/-- After a burst: an abort, a rejection or the fence of its unit that waited takes the channel once nothing is in flight
(R325, R333, R355), and a descriptor all of whose bytes have moved completes, once its completion words can be written. -/
def State.dmaSettle (s : State) (n : Nat) : State :=
  if s.dmaState n ≠ 1 then s
  else if (s.chan n).aborting && (s.chan n).inflight.isEmpty then s.dmaStop n 3 2 0
  else if s.pipeBad n && (s.chan n).inflight.isEmpty then s.dmaError n 8
  else if (s.chan n).phase == .move && s.unitFenced (s.chan n).desc && (s.chan n).inflight.isEmpty then s.dmaError n 6
  else if s.descComplete n && !(bitOf (descWord (s.chan n).desc 6) 59 && s.chainWaits n) then s.descDone n
  else s

/-- A LINK word is acted upon (R329). -/
def State.linkRead (s : State) (n word : Nat) : State :=
  if !bitOf word 0 then s.fetchFrom n (word / 128 * 128 + flag (bitOf word 1) * 2)
  else if s.is (DMA_STATUS_KICK_PENDING.of n) then s.set (DMA_STATUS_KICK_PENDING.of n) 0
  else s.dmaStop n 2 1 0

end Sys2Proof.Machine
end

§

Try it: Beginning with the line that holds "else if s.pipeBad" and ending with the last line of the material, retype each line exactly and output nothing else.

Solution to the exercise:
  else if s.pipeBad n && (s.chan n).inflight.isEmpty then s.dmaError n 8
  else if (s.chan n).phase == .move && s.unitFenced (s.chan n).desc && (s.chan n).inflight.isEmpty then s.dmaError n 6
  else if s.descComplete n && !(bitOf (descWord (s.chan n).desc 6) 59 && s.chainWaits n) then s.descDone n
  else s

/-- A LINK word is acted upon (R329). -/
def State.linkRead (s : State) (n word : Nat) : State :=
  if !bitOf word 0 then s.fetchFrom n (word / 128 * 128 + flag (bitOf word 1) * 2)
  else if s.is (DMA_STATUS_KICK_PENDING.of n) then s.set (DMA_STATUS_KICK_PENDING.of n) 0
  else s.dmaStop n 2 1 0

end Sys2Proof.Machine
end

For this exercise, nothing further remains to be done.